The translator evaluates an address expression by computing its block signature, i.e., that it closes on a block or numerical offset, or resolves to an external global plus a numerical offset. It does not reduce numerical subexpressions to actual numbers.

Addresses themselves appear only in a linear fashion in address expressions. They are not allowed to be individually scaled by numerical factors, but combinations of simple sums and differences that resolve to a numerical offset may be scaled. To facilitate parsing in this situation, we require brackets when such combinations are to be scaled; and we require that brackets be used only for simple combinations that must resolve to a numerical offset, with no nesting. We also require that numbers appear only as simple numbers or names of numerical expressions defined by the .SET pseudo-op (recognized by the num-name terminal below). Since names for address expressions defined by the .EQU pseudo-op may also occur (recognized by the addr-ref terminal below), the absence of nested brackets is not a semantic restriction.
addr-expr ::= [termop] (addr-monom | addr) {termop (addr-monom | addr)}
addr-monom ::= [num {factorop num} '*'] addr-bracket {factorop num}
addr-bracket ::= '[' simple-addr-expr ']'
simple-addr-expr ::= [termop] addr {termop addr}
addr ::= addr-ref | temp-ref | num | '.'
num ::= dec# | hex# | num-name | asc# | oct# | bin#

The '.' literal in the addr production is the assembler label for the current location. It occurs last because AAma allows leading dots in several types of names recognized by addr-ref and num-name.

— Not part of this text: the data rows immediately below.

-- ==== Sys2Proof/Tests/Slice0.lean ====
section
/-! SUPPORT. Tests: an ill-formed term for each check of WellFormed; for each statement of
Certificates/Slice0/Obligations.lean a theorem `witness_<Name>` with concrete states that meet its hypotheses, clause by
clause; and single steps whose results the spec gives. -/

namespace Sys2Proof.Tests

open Sys2Proof Sys2Proof.Machine

/-! ### Small states -/

/-- The module in a mode, its Logbook up. -/
def inM (m : Nat) : State := { State.reset.put R.ALM_MODE_MODE m with log.up := true }

/-- A record with some bytes of its body. -/
def withRec (s : State) (t i : Nat) (bs : List (Nat × Nat)) : State :=
  bs.foldl (fun s b => s.put (recByte t i b.1) b.2) { s with alm.present := (t, i) :: s.alm.present }

/-- A request header: from host 1.2.3.4 on the service port, SEQ 7, with the token `k`. -/
def hdr (k : Nat := 0) : HsiHdr :=
  { eth := 2, ip := 0x01020304, port := 5000, seq := 7, token := BitVec.ofNat 64 k, phase := 100 }

/-- A state that holds the token 9 for the host of `hdr`. -/
def withTok (s : State) : State := { s with hsi.token := some ⟨9, 0x01020304, 5000, 1000000, 0⟩ }

/-- A tick's measurements. -/
def tickIn : TickIn :=
  { ubMv := 24000, uvMv := 24000, ai := [], imu := [0, 0, 0, 0, 0, 0], imuFault := false, pcUa := List.replicate 16 0
    pcFull := 0, ntcOhm := 10000, vlcdMv := 5000 }

/-- An announcement-free C-pass of S0. -/
def pass : RingFrame := { ftype := 1, dir := 0 }

/-- A launcher of station 0 with one declared node at address 2, in its C-slot order. -/
def ring (m : Nat) : State :=
  (((((withRec (inM m) 0x0201 2 [(0x12, 1), (0x13, 1)]).put R.MRD_STATUS_INSERT 3).put R.MRD_STATUS_LAUNCH 1).put
    (R.MRD_CSLOT_EN 2) 1).put (R.MRD_CSLOT_LEN 2) 8)

theorem ring_shaped (m : Nat) : (ring m).Shaped :=
  by and_intros <;> rfl

/-! ### Ill-formed terms -/

theorem test_wf_bytes : bytesOk [255] = true ∧ bytesOk [256] = false := by decide
theorem test_wf_stamp : stampOk (some (2 ^ 64 - 1)) = true ∧ stampOk (some (2 ^ 64)) = false := by decide
theorem test_wf_signed : sfits 32 (-2147483648) = true ∧ sfits 32 2147483648 = false := by decide
theorem test_wf_ai : AiSample.wf { n := 23, raw := 0 } = true ∧ AiSample.wf { n := 24, raw := 0 } = false := by decide
theorem test_wf_tick : tickIn.wf = true ∧ ({ tickIn with imu := [0] } : TickIn).wf = false ∧
    ({ tickIn with pcUa := [] } : TickIn).wf = false ∧ ({ tickIn with pcFull := 65536 } : TickIn).wf = false ∧
    ({ tickIn with vlcdMv := 65536 } : TickIn).wf = false ∧ ({ tickIn with imu := [2 ^ 31, 0, 0, 0, 0, 0] } : TickIn).wf = false ∧
    ({ tickIn with ai := [{ n := 1, raw := 0 }, { n := 1, raw := 1 }] } : TickIn).wf = false := by decide
theorem test_wf_prove : ProveIn.wf ⟨true, true, true, true, [(32, 0, 1)], [], true, true, 0, false, 0, 0⟩ = false ∧
    ProveIn.wf ⟨true, true, true, true, [], [(0, 0, 5)], true, true, 0, false, 0, 0⟩ = false ∧
    ProveIn.wf ⟨true, true, true, true, [], [], true, true, 65536, false, 0, 0⟩ = false ∧
    ProveIn.wf ⟨true, true, true, true, [(31, 159, 1)], [(7, 3, 4)], true, true, 1, false, 0, 0⟩ = true := by decide
theorem test_wf_pass : pass.wf = true ∧ ({ pass with ftype := 4 } : RingFrame).wf = false ∧
    ({ pass with ftype := 2 } : RingFrame).wf = false ∧ ({ pass with tick := 2 ^ 48 } : RingFrame).wf = false ∧
    ({ pass with slots := [⟨64, 1, 0, [], 0⟩] } : RingFrame).wf = false ∧
    ({ pass with slots := [⟨2, 1, 0, [1], 0⟩] } : RingFrame).wf = false ∧ ({ pass with slots := [⟨2, 4, 0, [], 0⟩] } : RingFrame).wf = false ∧
    ({ pass with hcrc := 2 ^ 32 } : RingFrame).wf = false ∧
    ({ pass with mail := { op := 256 } } : RingFrame).wf = false := by decide
theorem test_wf_ann : RingAnn.wf { type := 4 } = true ∧ RingAnn.wf { type := 5 } = false := by decide
theorem test_wf_ident : IdentReply.wf ⟨0, 0, 0, 0, 0, 0, 0, 0, 0, 7, 0, 0, 0, 0, []⟩ = true ∧
    IdentReply.wf ⟨0, 0, 0, 0, 0, 0, 0, 0, 0, 8, 0, 0, 0, 0, []⟩ = false ∧
    IdentReply.wf ⟨0, 0, 0, 0, 0, 0, 0, 0, 0, 7, 0, 0, 0, 0, List.replicate 33 0⟩ = false := by decide
theorem test_wf_probe : ProbeFrame.wf ⟨16, 255, 0, 0⟩ = true ∧ ProbeFrame.wf ⟨16, 256, 0, 0⟩ = false := by decide
theorem test_wf_sample : NodeSample.wf { blocks := List.replicate 64 0 } = true ∧ NodeSample.wf { blocks := [0] } = false := by
  decide
theorem test_wf_dram : DramUse.wf ⟨2 ^ 34 - 1, .pilot⟩ = true ∧ DramUse.wf ⟨2 ^ 34, .pilot⟩ = false ∧
    DramUse.wf ⟨0, .scrubber⟩ = false := by decide
theorem test_wf_reader : SpdReader.wf (.helmState 127) = true ∧ SpdReader.wf (.helmState 128) = false ∧
    SpdReader.wf (.helmInput 0 4) = false ∧ SpdReader.wf (.dSlot 64) = false ∧ SpdReader.wf (.mailbox 65536) = false ∧
    SpdReader.wf (.plotter 512) = false ∧ SpdReader.wf (.sextant 4) = false := by decide
theorem test_wf_nmea : Nmea.wf (.zda 86400999 0) = true ∧ Nmea.wf (.zda 86401000 0) = false ∧
    Nmea.wf (.hdt 6283186) = false := by decide
theorem test_wf_gnss : (Instr.gnssBinaryFrame 0 0 none (List.replicate 68 255)).wf = true ∧
    (Instr.gnssBinaryFrame 0 0 none (List.replicate 69 0)).wf = false ∧
    (Instr.gnssBinaryFrame 0 0 none [256]).wf = false := by decide
theorem test_wf_fleet : FleetMsg.wf ⟨1, 0, none, true, [List.replicate 64 0]⟩ = true ∧
    FleetMsg.wf ⟨1, 0, none, true, [[0]]⟩ = false := by decide
theorem test_wf_line : LinePkt.wf { vc := 15, dt := 0x2B, data := [255] } = true ∧
    LinePkt.wf { vc := 3, dt := 0x2B, data := [256] } = false ∧ LinePkt.wf { vc := 16, dt := 0 } = false := by decide
theorem test_wf_frame : (Instr.frameStart 0 ⟨0, 16, true⟩ none).wf = false ∧
    (Instr.frameEnd 0 ⟨some (2 ^ 64), 0, true⟩).wf = false ∧ (Instr.frameEnd 0 ⟨none, 15, true⟩).wf = true := by decide
theorem test_wf_can : CanFrame.wf { id := 2 ^ 18, xtd := false, dlc := 0 } = true ∧
    CanFrame.wf { id := 1, xtd := false, dlc := 0 } = false ∧ CanFrame.wf { id := 2 ^ 29, xtd := true, dlc := 0 } = false ∧
    CanFrame.wf { id := 1, xtd := true, dlc := 9, data := List.replicate 12 0 } = false ∧
    CanFrame.wf { id := 1, xtd := true, fdf := true, remote := true, dlc := 0 } = false := by decide
theorem test_wf_txend : TxEnd.wf (.failed 7 true) = true ∧ TxEnd.wf (.failed 8 true) = false := by decide
theorem test_wf_command :
    (Instr.registerWrite 0xF000200000 1).wf = true ∧ (Instr.registerWrite 0xF000200002 1).wf = false ∧
    (Instr.registerWrite (2 ^ 40) 1).wf = false ∧ (Instr.ppsEdge 0 (some (2 ^ 64))).wf = false ∧
    (Instr.gptpSync 0 none (2 ^ 64)).wf = false ∧ (Instr.stamp 0 (2 ^ 64)).wf = false ∧
    (Instr.frameForward 1 pass { payload := [256] } 0 none).wf = false ∧ (Instr.snapRead 2 0 256 false).wf = false ∧
    (Instr.pulseEdge 0 ⟨some (2 ^ 64), false⟩).wf = false ∧ (Instr.dioEdge 0 true (some (2 ^ 64)) 0).wf = false ∧
    (Instr.nmeaSentence 0 (some (2 ^ 64)) true 10 .other).wf = false ∧ (Instr.encodeAccessUnit 0 [256]).wf = false ∧
    (Instr.atomicAdd32 2 (2 ^ 20) 0 1 false).wf = false ∧ (Instr.rxoLockRead 0 0 8).wf = false ∧
    (Instr.icmpEcho 0 0 [256]).wf = false ∧ (Instr.canTx hdr 0 [[0]]).wf = false ∧
    (Instr.tokenGrant hdr 0 60 []).wf = false ∧ (Instr.gptpAnnounce 0 [0] 0).wf = false ∧
    (Instr.computationStart 0 [{ n := 24, raw := 0 }]).wf = false ∧ Instr.keClose.wf = true := by decide

/-! ### The machine -/

theorem witness_Steps : ({ inM 3 with pending := [.keClose] } : State).pending = .keClose :: [] ∧ (inM 3).pending = [] := by
  decide

theorem witness_StepKeepsCanonical : (inM 3).Canonical ∧ step { inM 3 with pending := [.keClose] } = .next (inM 3) :=
  ⟨⟨rfl, rfl, rfl⟩, rfl⟩

theorem inM_shaped (m : Nat) : (inM m).Shaped := by and_intros <;> rfl

theorem witness_StepKeepsShape : (inM 3).Shaped ∧ step { inM 3 with pending := [.keClose] } = .next (inM 3) :=
  ⟨inM_shaped 3, rfl⟩

theorem witness_EventMask : (inM 3).log.up = true ∧ severity 4 [] = 0 ∧
    bit ((inM 3).put (R.LOG_MASK_VALUE 0) 16 |>.get (R.LOG_MASK_VALUE (4 / 32))) (4 % 32) = true ∧ severity 1 [] ≠ 0 ∧
    bit ((inM 3).get (R.LOG_MASK_VALUE (4 / 32))) (4 % 32) = false ∧ (inM 3).log.queue.length < 256 := by decide

def logRec : LogRec := { code := 4 }

theorem witness_LogbookCommands :
    (let s : State := { inM 3 with log.queue := [logRec] }
     s.log.up = true ∧ s.log.urgent = [] ∧ s.log.queue = [logRec] ∧ s.log.lostSince = 0 ∧ s.log.merges logRec = false) ∧
    (let s : State := { inM 3 with log.queue := [logRec], log.last := some logRec }
     s.log.up = true ∧ s.log.urgent = [] ∧ s.log.queue = [logRec] ∧ s.log.lostSince = 0 ∧ s.log.last = some logRec ∧
       logRec.rep < 65535) ∧
    (let s : State := { inM 3 with log.urgent := [logRec] }
     s.log.up = true ∧ s.log.urgent = [logRec]) := by decide
/-! ### Supply and the ring bypass -/

theorem witness_SupplyLevel :
    (let s : State := { State.reset with pwr.powered := false }
     s.pwr.powered = false ∧ (60000 : Int) ≤ 60000 ∧ (60000 : Int) < 60001 ∧ (-36000 : Int) ≤ -36000 ∧ (-36000 : Int) < 0) ∧
    (inM 3).pwr.powered = true ∧ (inM 3).pwr.holdUp = false ∧ ubBand 6499 ≠ ubBand (inM 3).pwr.ub ∧
    ubBand 36001 ≠ ubBand (inM 3).pwr.ub ∧ ubBand 36000 = ubBand (inM 3).pwr.ub := by decide

theorem witness_FailureResets : (inM 3).pwr.powered = true ∧
    (let s : State := { inM 3 with pwr.ub := 48001 }
     48000 < s.pwr.ub ∧ s.pwr.powered = true) ∧
    (let s : State := { inM 3 with pwr.ub := 6499 }
     s.pwr.powered = true ∧ s.pwr.holdUp = false ∧ s.pwr.ub < 6500) ∧
    (let s : State := { inM 0 with pwr.ub := 6499, pwr.holdUp := true }
     s.pwr.holdUp = true ∧ s.pwr.ub < 6500) := by decide

theorem witness_CameraSupplies :
    (let s : State := { inM 3 with pwr.ub := 36001 }
     s.pwr.powered = true ∧ 36000 < s.pwr.ub ∧ s.pwr.ub ≤ 48000) ∧
    (let s : State := { (inM 3).put R.PWR_CAM_EN 2 with pwr.ub := 8500, pwr.camWait := 3 }
     s.pwr.powered = true ∧ 8500 ≤ s.pwr.ub ∧ s.pwr.ub ≤ 36000 ∧ s.get R.PWR_CAM_SHED = 0 ∧
       firstBit (s.pwr.camWait &&& s.camDue) = some 1) ∧
    (let s : State := ({ inM 3 with pwr.ub := 36000 } : State).put R.PWR_CAM_SHED 1
     s.pwr.powered = true ∧ 8500 ≤ s.pwr.ub ∧ s.pwr.ub ≤ 36000 ∧ s.get R.PWR_CAM_SHED ≠ 0 ∧
       firstBit (s.put R.PWR_CAM_EN 128).camDue = some 7) ∧
    (let s : State := (inM 3).put R.PWR_CAM_EN 128
     bit ({ s with alm.present := [(0x0500, 0)] } : State).camOn 7 = true) ∧
    bit ({ inM 3 with pwr.camTrip := 128 } : State).pwr.camTrip 7 = true := by decide

theorem witness_SensorSuppliesAndTemperature :
    bit ((inM 3).put R.PWR_SENS_EN 128).sensOn 7 = true ∧
    bit ({ inM 3 with pwr.sensTrip := 128 } : State).pwr.sensTrip 7 = true ∧
    ((1999 : Int) < 2000 ∧ (inM 3).pwr.tWarn = false ∧ (inM 3).pwr.tLimp = false ∧
      (inM 3).inMode [mSTANDBY, mROAD, mFIELD, mSERVICE] = true ∧ (inM 3).pwr.tTrip = false) ∧
    ((1728 : Int) < 1729 ∧ ({ inM 3 with pwr.tLimp := true } : State).pwr.tLimp = true) := by decide

/-- A machine whose MODES record asks for one tick of standstill. -/
def still (m : Nat) (n : Nat) : State :=
  { withRec ((inM m).put R.PWR_STATUS_SHUTREQ 1) 0x0C01 0 [(4, 1)] with alm.stillCount := n, pwr.shutSrc := 0 }

theorem witness_IgnitionAndStandstill : (inM 3).get R.PWR_STATUS_IGN = 0 ∧
    ((inM 3).put R.PWR_STATUS_IGN 1).get R.PWR_STATUS_IGN ≠ 0 ∧ (inM 6).mode = mLIMP ∧
    (still 4 1).waitsStill = true ∧ (still 4 1).standstill = true ∧ (still 4 1).mode ≠ mLIMP ∧
    (still 6 1).waitsStill = true ∧ (still 6 1).standstill = true ∧ (still 6 1).mode = mLIMP ∧
    (still 6 1).upd.lock = false ∧ ({ still 6 1 with upd.lock := true } : State).waitsStill = true ∧
    ({ still 6 1 with upd.lock := true } : State).standstill = true ∧ ({ still 6 1 with upd.lock := true } : State).mode = mLIMP ∧
    (still 4 0).waitsStill = true ∧ (still 4 0).standstill = false := by decide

Evaluation of an address expression obeying this grammar imposes the further condition that addr-bracket must resolve to a numerical offset, and hence so does addr-monom. Our implementation of evaluation requires an initialization each time the start production addr-expr is called, which we mention because failure to do so was for us a hard bug to find.

5. Backus-Naur Forth templates

This section organizes bnf's into templates suitable for automatic Forth code generation. The scheme is used by the parser generator implemented in bnaut.fs. The templates implemented there are applied to the address expression grammar above in aexpr.fs. The resulting generated code is in aexpr.out.

The discussion in this section is improved from our earlier understanding, logically tightened, but also more discursive because we had to work hard to reunderstand some of the concepts we hadn't written enough about before.

Our notation is that s, or a .s suffix, stands for an ANS Forth string, appearing on the data stack as two cells, (addr len). We use corresponding words sdup, sdrop, and sswap, which are synonyms for 2DUP, 2DROP, and 2SWAP.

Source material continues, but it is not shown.